The series has inspired articles analyzing the evidence in Syed’s case, commentary has highlighted the show’s failure to address the endemic racism plaguing the criminal justice system, and parodies and Reddit boards have pored over every detail—there’s even a podcast about the podcast.

At this point, all that’s missing from the national conversation was revealed by host Sarah Koenig in the opening minute of Episode 1. Koenig frames the entire Serial narrative this way: “For the last year, I have spent every working day trying to figure out where a high school kid was for an hour after school one day in 1999.”


Koenig describes Syed as a kid. Not as a man, not as an adult.

That’s because at age 17, Syed was a kid, legally and developmentally.

That kid was sentenced to life imprisonment.

We in the U.S. are so desensitized to the imposition of extreme sentences on kids that Serial does not even contemplate the inappropriateness of Syed’s sentence, regardless of his guilt or innocence. At the age of 17, Syed was charged with an adult crime, tried in adult court, and given an adult sentence. This is a uniquely American phenomenon. In Europe, for example, it is rare for kids to be sentenced to more than 15 years. Yet an estimated 2,500 individuals in the U.S. are serving life-without-parole sentences for crimes committed as kids. These extreme sentences, like Syed’s, don’t provide any meaningful release opportunity to kids who mature into stable, thoughtful adults.

To be clear, Syed was sentenced to life plus 30 years, so he technically has a chance at parole. But Koenig was right that being paroled is extremely difficult when an individual like Syed maintains his innocence and fails to show remorse. It is also worth noting that in Maryland, where Syed is incarcerated, release on parole for a life sentence is almost nonexistent and requires approval by the governor. In the past decade, no one serving a life sentence has been paroled in Maryland. So for all practical purposes, the state of Maryland sentenced Syed, a kid, to die in prison.

The United States is the only country in the world to sentence kids to life without parole. Ten other countries are known to have life without parole on the books as a possible sentence for youths, but the U.S. is the only country that actually sentences kids to life without parole.
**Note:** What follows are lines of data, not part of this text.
-- ==== Sys2Proof/Laws/FrameModes.lean ====
section
/-! SUPPORT. The frame of every operation of Machine/Modes.lean: the parts of the state it may touch. -/

set_option Elab.async false

namespace Sys2Proof.Machine

theorem cmdAccept_frame (c : Nat) (n : Nat) (s : State) :
    Untouched [.sess] s (cmdAccept c n s).2 := by
  unfold cmdAccept
  repeat' first
    | with_reducible exact Untouched.refl _ _
    | (with_reducible apply Untouched.step (k := cmdStart_frame ..); case i => decide)

theorem keepLeases_frame (cmd : Nat) (n : Nat) (areas : List Nat) (s : State) :
    Untouched [.sess] s (keepLeases cmd n areas s) := by
  unfold keepLeases
  repeat' first
    | with_reducible exact Untouched.refl _ _
    | lift_lets -underBinder
    | (intro x; subst x)
    | with_reducible refine Untouched.put ?_

theorem setStop_frame (n : Nat) (s : State) :
    Untouched [.sess, .prog, .cad, .can, .recd] s (setStop n s).2 := by
  unfold setStop
  repeat' first
    | with_reducible assumption
    | lift_lets -underBinder
    | (intro x; have hx : Untouched [.sess, .prog, .cad, .can, .recd] s x := (by
        subst x
        repeat' first
          | with_reducible assumption
          | with_reducible exact Untouched.refl _ _
          | (with_reducible apply Untouched.step (k := cmdFail_frame ..); case i => decide)
          | split
          | with_reducible refine Untouched.put ?_); clear_value x)
    | (intro x; subst x)
    | (with_reducible apply Untouched.step (k := cmdDone_frame ..); case i => decide)
    | (with_reducible apply Untouched.step (k := cmdStart_frame ..); case i => decide)
    | (with_reducible apply Untouched.step (k := enterStop_frame ..); case i => decide)

theorem setRun_frame (n : Nat) (s : State) :
    Untouched [.freeN, .outbox, .sess, .prog, .ring, .can, .recd] s (setRun n s).2 := by
  unfold setRun
  repeat' first
    | with_reducible exact Untouched.refl _ _
    | lift_lets -underBinder
    | (intro x; subst x)
    | (with_reducible apply Untouched.step (k := cmdDone_frame ..); case i => decide)
    | (with_reducible apply Untouched.step (k := cmdStart_frame ..); case i => decide)
    | (with_reducible apply Untouched.step (k := resumeRun_frame ..); case i => decide)
    | split
    | with_reducible refine Untouched.put ?_

theorem setHold_frame (dur : Nat) (n : Nat) (s : State) :
    Untouched [.sess, .prog, .cad, .recd] s (setHold dur n s).2 := by
  unfold setHold
  repeat' first
    | with_reducible exact Untouched.refl _ _
    | lift_lets -underBinder
    | (intro x; subst x)
    | (with_reducible apply Untouched.step (k := cmdDone_frame ..); case i => decide)
    | (with_reducible apply Untouched.step (k := cmdStart_frame ..); case i => decide)
    | (with_reducible apply Untouched.step (k := enterHold_frame ..); case i => decide)
    | split
    | with_reducible refine Untouched.put ?_

theorem setStep_frame (k : Nat) (n : Nat) (s : State) :
    Untouched [.sess, .prog] s (setStep k n s).2 := by
  unfold setStep
  repeat' first
    | with_reducible assumption
    | with_reducible exact Untouched.refl _ _
    | lift_lets -underBinder
    | (intro x; have hx : Untouched [.sess, .prog] s x := (by
        subst x
        repeat' first
          | with_reducible assumption
          | with_reducible exact Untouched.refl _ _
          | (with_reducible apply Untouched.step (k := cmdStart_frame ..); case i => decide)
          | split
          | with_reducible refine Untouched.put ?_); clear_value x)
    | (intro x; subst x)
    | (with_reducible apply Untouched.step (k := cmdDone_frame ..); case i => decide)
    | (with_reducible apply Untouched.step (k := releaseTask_frame ..); case i => decide)
    | split

theorem modeSetOp_frame (data : List Byte) (n : Nat) (s : State) :
    Untouched [.freeN, .outbox, .sess, .prog, .cad, .ring, .can, .recd] s (modeSetOp data n s).2 := by
  unfold modeSetOp
  repeat' first
    | with_reducible exact Untouched.refl _ _
    | lift_lets -underBinder
    | (intro x; subst x)
    | (with_reducible apply Untouched.step (k := setHold_frame ..); case i => decide)
    | (with_reducible apply Untouched.step (k := setRun_frame ..); case i => decide)
    | (with_reducible apply Untouched.step (k := setStep_frame ..); case i => decide)
    | (with_reducible apply Untouched.step (k := setStop_frame ..); case i => decide)
    | split

theorem runEntryState_frame (s : State) :
    Untouched [.sess, .prog, .cad, .can, .recd] s (runEntryState s) := by
  unfold runEntryState
  repeat' first
    | with_reducible assumption
    | lift_lets -underBinder
    | (intro x; have hx : Untouched [.sess, .prog, .cad, .can, .recd] s x := (by
        subst x
        repeat' first
          | with_reducible exact Untouched.refl _ _
          | (with_reducible apply Untouched.step (k := enterRun_frame ..); case i => decide)); clear_value x)
    | (intro x; subst x)
    | (with_reducible apply Untouched.step (k := cmdDone_frame ..); case i => decide)
    | split

theorem taskReleaseState_frame (k : Nat) (s : State) :
    Untouched [.sess, .prog, .cad, .can, .recd] s (taskReleaseState k s) := by
  unfold taskReleaseState
  repeat' first
    | with_reducible exact Untouched.refl _ _
    | (with_reducible apply Untouched.step (k := gridRelease_frame ..); case i => decide)
    | split

theorem ocStart_frame (op : Nat) (n : Nat) (s : State) :
    Untouched [.outbox, .sess, .prog, .ring, .pair, .recd] s (ocStart op n s).2 := by
  unfold ocStart
  repeat' first
    | with_reducible assumption
    | with_reducible exact Untouched.refl _ _
    | lift_lets -underBinder
    | (intro x; have hx : Untouched [.outbox, .sess, .prog, .ring, .pair, .recd] s x := (by
        subst x
        repeat' first
          | with_reducible assumption
          | with_reducible exact Untouched.refl _ _
          | lift_lets -underBinder
          | (with_reducible apply Untouched.step (k := keepLeases_frame ..); case i => decide)
          | (with_reducible apply Untouched.step (k := passChange_frame ..); case i => decide)
          | split
          | with_reducible refine Untouched.put ?_); clear_value x)
    | (intro x; subst x)
    | (with_reducible apply Untouched.step (k := abandonChange_frame ..); case i => decide)
    | (with_reducible apply Untouched.step (k := cmdAccept_frame ..); case i => decide)
    | (with_reducible apply Untouched.step (k := cmdStart_frame ..); case i => decide)
    | split

theorem ocCancel_frame (n : Nat) (s : State) :
    Untouched [.sess, .prog, .recd] s (ocCancel n s).2 := by
  unfold ocCancel
  repeat' first
    | with_reducible exact Untouched.refl _ _
    | lift_lets -underBinder
    | (intro x; subst x)
    | (with_reducible apply Untouched.step (k := abandonChange_frame ..); case i => decide)
    | (with_reducible apply Untouched.step (k := modCmd_frame ..); case i => decide)
    | split

theorem onlineChangeOp_frame (data : List Byte) (n : Nat) (s : State) :
    Untouched [.outbox, .sess, .prog, .ring, .pair, .recd] s (onlineChangeOp data n s).2 := by
  unfold onlineChangeOp
  repeat' first
    | with_reducible exact Untouched.refl _ _
    | (with_reducible apply Untouched.step (k := ocCancel_frame ..); case i => decide)
    | (with_reducible apply Untouched.step (k := ocStart_frame ..); case i => decide)
    | split

theorem preparationEndState_frame (flashFull : Bool) (s : State) :
    Untouched [.sess, .prog, .recd] s (preparationEndState flashFull s) := by
  unfold preparationEndState
  repeat' first
    | with_reducible assumption
    | with_reducible exact Untouched.refl _ _
    | lift_lets -underBinder
    | (intro x; have hx : Untouched [.sess, .prog, .recd] s x := (by
        subst x
        repeat' first
          | with_reducible exact Untouched.refl _ _
          | dsimp -zeta only
          | with_reducible refine Untouched.put ?_); clear_value x)
    | (intro x; subst x)
    | (with_reducible apply Untouched.step (k := abandonChange_frame ..); case i => decide)
    | (with_reducible apply Untouched.step (k := changeOver_frame ..); case i => decide)
    | (with_reducible apply Untouched.step (k := cmdDone_frame ..); case i => decide)
    | (with_reducible apply Untouched.step (k := swapNow_frame ..); case i => decide)
    | split
    | dsimp -zeta only
    | with_reducible refine Untouched.put ?_

theorem lateReleases_frame (s : State) :
    Untouched [.sess, .prog, .cad, .can, .recd] s (lateReleases s) := by
  unfold lateReleases
  repeat' first
    | with_reducible exact Untouched.refl _ _
    | (with_reducible apply Untouched.step (k := releaseAllCyclic_frame ..); case i => decide)
    | split

theorem releaseSwapped_frame (s : State) :
    Untouched [.sess, .prog, .cad, .can, .recd] s (releaseSwapped s) := by
  unfold releaseSwapped
  repeat' first
    | with_reducible assumption
    | with_reducible exact Untouched.refl _ _
    | lift_lets -underBinder
    | (with_reducible apply Untouched.step (k := lateReleases_frame ..); case i => decide)
    | (with_reducible apply Untouched.step (k := modTask_frame ..); case i => decide)
    | with_reducible refine Untouched.forAll (fun n t ht => ?_) ?_

theorem swapStandby_frame (pauseUs : Nat) (s : State) :
    Untouched [.sess, .prog, .cad, .can, .pair, .recd] s (swapStandby pauseUs s) := by
  unfold swapStandby
  repeat' first
    | with_reducible assumption
    | lift_lets -underBinder
    | (intro x; have hx : Untouched [.sess, .prog, .cad, .can, .pair, .recd] s x := (by
        subst x
        repeat' first
          | with_reducible assumption
          | with_reducible exact Untouched.refl _ _
          | lift_lets -underBinder
          | (with_reducible apply Untouched.step (k := modTask_frame ..); case i => decide)
          | with_reducible refine Untouched.forAll (fun n t ht => ?_) ?_
          | with_reducible refine Untouched.put ?_); clear_value x)
    | (intro x; subst x)
    | (with_reducible apply Untouched.step (k := releaseSwapped_frame ..); case i => decide)
    | (with_reducible apply Untouched.step (k := swapNow_frame ..); case i => decide)

theorem swapState_frame (pauseUs : Nat) (s : State) :
    Untouched [.sess, .prog, .cad, .can, .pair, .recd] s (swapState pauseUs s) := by
  unfold swapState
  repeat' first
    | with_reducible assumption
    | with_reducible exact Untouched.refl _ _
    | lift_lets -underBinder
    | (intro x; have hx : Untouched [.sess, .prog, .cad, .can, .pair, .recd] s x := (by
        subst x
        repeat' first | with_reducible exact Untouched.refl _ _ | with_reducible refine Untouched.put ?_); clear_value x)
    | (intro x; subst x)
    | (with_reducible apply Untouched.step (k := abandonChange_frame ..); case i => decide)
    | (with_reducible apply Untouched.step (k := lateReleases_frame ..); case i => decide)
    | (with_reducible apply Untouched.step (k := releaseSwapped_frame ..); case i => decide)
    | (with_reducible apply Untouched.step (k := swapNow_frame ..); case i => decide)
    | (with_reducible apply Untouched.step (k := swapStandby_frame ..); case i => decide)
    | split

end Sys2Proof.Machine
end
We are off the charts compared with most of the world in our sentencing of kids, and we should be ashamed to be in the company of those who are worse than we are in the treatment of children. While a handful of countries still impose the death penalty on children—and the United States only abolished the practice following a Supreme Court decision in 2005—the overwhelming majority of the rest of the world’s criminal laws more consistently reflect the basic human understanding that kids are less culpable than adults, and as such, they deserve different treatment in the criminal justice system. The U.N. Convention on the Rights of the Child (which only the U.S., Somalia, and South Sudan haven’t signed) explicitly prohibits life without parole for children. Even Pope Francis has weighed in, declaring that criminal penalties should not apply to children and calling for an end to life imprisonment.

Sentences like Syed’s are not only out of step with the entire rest of the world, but they also fly in the face of what we know of kids’ capacity for change—so much so that in recent years the U.S. Supreme Court has scaled back the availability of extreme sentences for children, specifically because they fail to account for the differences between kids and adults.

The Supreme Court has recognized what we all know from common sense and life experience—that kids’ brains do not have the ability to judge risk and consequences in the same way as adult brains. Kids are more susceptible to peer pressure, demonstrate increased impetuosity, and are uniquely capable of change. Kids also have a harder time navigating the criminal justice system, which is reflected in Syed’s experience with his lawyer at trial.

There is growing momentum in the U.S. to consider youthfulness when imposing adult criminal sentences on children. Just last week, the U.S. Supreme Court decided to hear another case dealing with mandatory life without parole sentences for kids. Eleven state legislatures have abolished life without parole for kids, and at least five have limited its imposition. Other states have been slower to act, however, and in many jurisdictions across the U.S., children continue to be sentenced to life imprisonment.

So when Serial’s investigation into Adnan Syed concludes this week and we all move on with our lives, it is important to remember that Syed and thousands of kids will remain in prison until we as a country join the rest of the world in understanding that all kids—even those charged with serious crimes—are capable of change and deserve a second chance.